Young, speaking at the weekly Cabinet meeting, yesterday, told reporters that Trinidad and Tobago nationals may be involved in financing the activities of terrorist organisations such as the Islamic State (ISIS).

“What the FIU has picked up in their STRs (Suspicious Transaction Reports) and SARs (Suspicious Activity Reports) is that approximately 182 Trinidad and Tobago citizens, we suspect, may be involved in the financing of terrorist activities,” Young said.

Young said the total monetary value of the 739 STRs submitted to the FIU for this year was TT$805.5 million (One TT dollar =US$0.16 cents) representing a 127 per cent increase in the STR submissions to the FIU in 2015.

Young told reporters that the STRs and SARs could involve banks, financial institutions, private members clubs, attorneys and real estate agents and that the focus is on, “certain countries in the Middle East and near to the Middle East”.
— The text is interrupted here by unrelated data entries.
-- ==== Sys2Proof/Machine/Ops.lean ====
section
/-!
DEFINITION. The named operations on the machine's state: the register file (10_state.md R11, R12),
the program counter (R13, R14), the run status (R15), the output and input channels (R25, R26), and
fault entry (60_exceptions.md R124), the one way an instruction or the engine raises a fault.
-/

namespace Sys2Proof.Machine

/-- What a step or a meaning answers. -/
abbrev Result := Host.Outcome State Fault Refusal

/-! ## Registers, program counter, status -/

/-- `x[r]` (10_state.md R11: no register is hardwired). -/
def State.readReg (s : State) (r : Reg) : Word := s.regs[r]

/-- `x[r] <- v`. -/
def State.writeReg (s : State) (r : Reg) (v : Word) : State := { s with regs := s.regs.set r v }

/-- `pc <- t`. -/
def State.setPc (s : State) (t : Word) : State := { s with pc := t }

/-- The advance of the program counter by one word at fetch (40_engine.md R81; 10_state.md R14). -/
def State.advance (s : State) : State := s.setPc (s.pc + 1)

/-- The program-load interface closed: a load has used it, or a step begins (10_state.md R24; log
entry 25). -/
def State.closeLoad (s : State) : State := { s with loadOpen := false }

/-- The program counter back at the instruction just fetched: what a step leaves that has not
completed, because IN still waits (40_engine.md R87: while it waits no state changes; log entry 4). -/
def State.retry (s : State) : State := s.setPc (s.pc - 1)

/-- `status <- halted` (44_control.md R110). -/
def State.halt (s : State) : State := { s with status := .halted }

/-- The state with the segment store replaced. -/
def State.setStore (s : State) (st : Store) : State := { s with store := st }

/-! ## Channels -/

/-- `Out(b)`: append a byte to the output channel (10_state.md R25). -/
def State.emit (s : State) (b : Byte) : State := { s with output := s.output ++ [b] }

/-- The state with the coming answers of the input channel replaced. -/
def State.setInput (s : State) (as : List Answer) : State := { s with input := as }

/-- `In()`: the host's next answer and the state after it was given; `none` while the host has not
answered (10_state.md R26; decision D6; log entry 5). -/
def State.takeAnswer (s : State) : Option (Answer × State) :=
  match s.input with
  | [] => none
  | a :: rest => some (a, s.setInput rest)

/-! ## Fault entry

There is no return from a fault (60_exceptions.md R128): no operation leaves `faulted`. -/

/-- `raise c`: `status <- faulted`, `fault_cause <- c`, and the step ends (60_exceptions.md R124).
The output so far stays, the input is asked for nothing more. Registers, pc and store of a faulted
machine are unspecified (R125; U2): they become free values (log entries 1 and 2). The free store is
taken in the model's canonical form, so that the form holds in every state. -/
def raise (c : Cause) (s : State) : State :=
  { s with
    status := .faulted
    faultCause := some c
    regs := (Config.untrusted c s).regs
    pc := (Config.untrusted c s).pc
    store := if (Config.untrusted c s).store.wf then (Config.untrusted c s).store else s.store
    freeDraws := s.freeDraws + 1 }

/-- End an instruction whose store operation may raise: on success with the state the instruction
makes of the result, else by fault entry with nothing of the instruction done (R84, R125). -/
def orRaise {α : Type} (s : State) (r : Except Cause α) (done : α → State) : Result :=
  match r with
  | .ok x => .next (done x)
  | .error c => .next (raise c s)

/-- The numeric code of the register fault_cause (60_exceptions.md R120; decision D7). -/
def causeCode : Option Cause → Nat
  | none => 0
  | some (.invalidOpcode _) => 1
  | some .divideByZero => 2
  | some (.inactiveSegment _) => 3
  | some (.offsetOutOfRange _ _) => 4
  | some .unmapSegmentZero => 5
  | some .resourceExhausted => 6

end Sys2Proof.Machine
end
He said the government had obtained court orders under the Anti- Terrorism Act this year, “to have certain persons declared terrorists and freeze their accounts et cetera, including ISIS and all of the bodies that we know of from the United Nations”.

Young said local law enforcement agencies have been collaborating with their international partners on countries such as Syria, Turkey and the United Kingdom as some jurisdictions where terrorist financing could be taking place.

“All criminal activity is of concern to us in Trinidad and Tobago,” Young said, adding that the Keith Rowley government would continue to provide local law enforcement agencies with the resources they require, as well as improving the “channels of communication with our international partners who have better global monitoring policies, information and intelligence gathering.”

He said that critical information was “filtering back to us in Trinidad and Tobago” and that the Financial Intelligence Bureau of the Police Service has been, “conducting a number of criminal investigations into some of these transactions….especially some related to the financing of terrorism and other white collar crimes”.

Young said the FIU report also highlighted other areas of concern.

“We have an emergence of wire transfers to jurisdictions suspected in involvement in human trafficking and the use of fraudulent certificates of insurance and false documentation to support claims arising from motor vehicular accidents,” Young said, without identifying the jurisdictions to which money was being wired to in respect of human trafficking.

He said the FIU also found, “a continuance of the use of bank accounts for lottery fraud and employment fraud,” adding that the FIU also saw, “frequent and small intra-island money transfers and advance fee fraud scams using unsolicited emails and posts.

“Unfortunately, we still have citizens who are falling prey to the schemes and the scams,” he said, citing the continuation of the repatriation of funds via wire transfers and money remittances to foreign jurisdictions by non-nationals and expatriates as another source of concern.

Young said there was also concern in the “use of forged documents for obtaining loans from multiple financial institutions and co-mingling of accounts between individuals and their private company accounts for the financial tax avoidance purposes”.

He said local law enforcement agencies and their international partners have found, “an increasing use of these remittances, some of which are suspected to be financing foreign terrorist fighters abroad”, being done through channels such as small kiosks in public places which are used for wire transfers.